Each part of the BHA is designed for a specific role. Drill collars—heavy, thick-walled joints of pipe—provide stiffness and weight to prevent buckling. Stabilizers increase BHA rigidity to prevent vibration and maintain trajectory. In certain formations, specialized reamers are employed to keep the borehole in gauge or enlarge it beyond the bit diameter and help reduce torque and drag. The BHA, in turn, is connected to 31-ft [9.5-m] joints of heavyweight drillpipe that form a transition between the drill collars of the BHA and the standard drillpipe used to make up the drillstring, which drives the bit.
The BHA is lowered through the drill floor, Kelly through the wellhead and into the conductor pipe. Once the bit is on bottom, a kelly bushing hexagonal or square shaped pipe, known as a kelly is screwed into the uppermost joint of drill pipe. The kelly is inserted into the kelly bushing (KB) and the rig's rotary drive is engaged. The rotary table turns the KB, which turns the kelly (Figure 1). The drillstring rotates (turning to the right in a clockwise rotation) and drilling begins. The commencement of drilling is termed spudding in, and, like a birthday, is recorded as the well's spud date.

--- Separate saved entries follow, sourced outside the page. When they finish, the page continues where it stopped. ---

-- ==== Sys2Proof/Laws/FormHyaluo.lean ====
section
/-! SUPPORT. Every definition of Machine/Hyaluo.lean keeps the canonical form of the byte memories. -/

namespace Sys2Proof.Machine

theorem State.modResponder_form (s : State) (fn : Nat) (f : Responder → Responder) (hs : s.memOk = true) :
    (State.modResponder s fn f).memOk = true := by
  unfold State.modResponder
  try dsimp only
  repeat' first
    | with_reducible assumption | split | (simp only [form_mk]; refine ⟨?_, ?_, ?_⟩) | with_reducible apply ram_form
    | with_reducible apply host_form | with_reducible apply hy_form | intro _

theorem State.extendBy_form (s : State) (i : Nat) (x : Bytes) (hs : s.memOk = true) :
    (State.extendBy s i x).memOk = true := by
  unfold State.extendBy
  try dsimp only
  repeat' first
    | with_reducible assumption | split | (simp only [form_mk]; refine ⟨?_, ?_, ?_⟩) | with_reducible apply ram_form
    | with_reducible apply host_form | with_reducible apply hy_form | intro _

theorem State.measExtend_form (s : State) (i : Nat) (hs : s.memOk = true) :
    (State.measExtend s i).memOk = true := by
  unfold State.measExtend
  try dsimp only
  repeat' first
    | with_reducible assumption | with_reducible apply State.extendBy_form | split
    | (simp only [form_mk]; refine ⟨?_, ?_, ?_⟩) | with_reducible apply ram_form | with_reducible apply host_form
    | with_reducible apply hy_form | intro _

theorem State.lockBoot_form (s : State) (v : Nat) (hs : s.memOk = true) :
    (State.lockBoot s v).memOk = true := by
  unfold State.lockBoot
  try dsimp only
  repeat' first
    | with_reducible assumption | split | (simp only [form_mk]; refine ⟨?_, ?_, ?_⟩) | with_reducible apply ram_form
    | with_reducible apply host_form | with_reducible apply hy_form | intro _

theorem State.rspLen_form (s : State) (fn n : Nat) (hs : s.memOk = true) :
    (State.rspLen s fn n).memOk = true := by
  unfold State.rspLen
  try dsimp only
  repeat' first
    | with_reducible assumption | with_reducible apply State.emit_form | with_reducible apply State.modResponder_form
    | split | (simp only [form_mk]; refine ⟨?_, ?_, ?_⟩) | with_reducible apply ram_form
    | with_reducible apply host_form | with_reducible apply hy_form | intro _

theorem State.hyPut_form (s : State) (a : Nat) (bs : Bytes) (hs : s.memOk = true) : (s.hyPut a bs).memOk = true := by
  induction bs generalizing s a with
  | nil => exact hs
  | cons b bs ih =>
    unfold State.hyPut
    refine ih _ _ ?_
    repeat' split
    all_goals first
      | with_reducible exact hs
      | with_reducible exact form_mk.mpr ⟨ram_form hs, host_form hs, hy_form hs⟩
      | with_reducible exact form_mk.mpr ⟨ram_form hs, host_form hs, wf_wrByte _ _ _ (hy_form hs)⟩

theorem State.hyWrite_form (s : State) (a : Nat) (bs : Bytes) (hs : s.memOk = true) :
    (State.hyWrite s a bs).memOk = true := by
  unfold State.hyWrite
  try dsimp only
  repeat' first
    | with_reducible assumption | with_reducible apply State.hyPut_form | with_reducible apply State.lockBoot_form
    | with_reducible apply State.measExtend_form | with_reducible apply State.modResponder_form
    | with_reducible apply State.rspLen_form | with_reducible refine form_snd (by assumption) ?_
    | with_reducible refine form_snd3 (by assumption) ?_ | with_reducible refine form_some (by assumption) ?_
    | with_reducible refine form_some2 (by assumption) ?_ | split | (simp only [form_mk]; refine ⟨?_, ?_, ?_⟩)
    | with_reducible apply ram_form | with_reducible apply host_form | with_reducible apply hy_form | intro _

end Sys2Proof.Machine
end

As the bit bores deeper into the earth, each additional length of drillpipe is connected to the previous joint, and the drillstring grows progressively longer. Drilling fluid or mud, is pumped downhole to cool and lubricate the bit. The mud also carries away rock cuttings created by the bit. Drilling fluids typically consist of a specialized formulation of water or a nonaqueous continuous phase blended with powdered barite and other additives to control the rheology of the mud. (Sometimes water is used in the upper parts of a wellbore; some formation pressures are so low that air can be used instead of mud.)
High-pressure pumps draw the mud from surface tanks and send it down the center of the drillpipe. The mud is discharged through nozzles at the face of the bit. The pump pressure forces the mud upward along the outside of the drillpipe. It reaches the surface through the annular space between the drillpipe and casing, exiting through a flowline above the blowout preventer (BOP). The mud passes over a vibrating mesh screen at the shale shaker; there, formation cuttings are separated from the liquid mud, which falls through the screens to the mud tanks before circulating back into the well.
Drilling fluid is vital for maintaining control of the well. The mud is pumped downhole to offset increases in bottomhole pressure that would otherwise force formation fluids to enter the wellbore, causing a hazardous kick or even a blowout. However, the pressure exerted by the mud must not be so great as to fracture the rock itself, which would lower the pressure of the mud in the wellbore. The pressure exerted by the mud is primarily a function of mud density, which is commonly adjusted by controlling the amount of barite or other weighting agents in the system. Pressure generally increases with depth, so mud weight must also be increased with depth. Drilling typically proceeds until further increases in mud weight would fracture the formation, at which point, casing is set.
Tripping the Bit
The bit's cutting surfaces gradually wear down as they grind away the rock, slowing the rate of penetration (ROP). Eventually, the worn bit must be exchanged for a fresh one. This requires the drilling crew to pull the drillstring, or trip out of the hole. First, the mud is circulated to bring cuttings and gas up to the surface—a process known as circulating bottoms up. Next, the roughnecks disconnect the kelly from the drillstring and latch the uppermost joint of the drillstring to the derrick's elevators—metal clamps used for lifting pipe. The driller controls the drawworks that hoist the elevators up into the derrick.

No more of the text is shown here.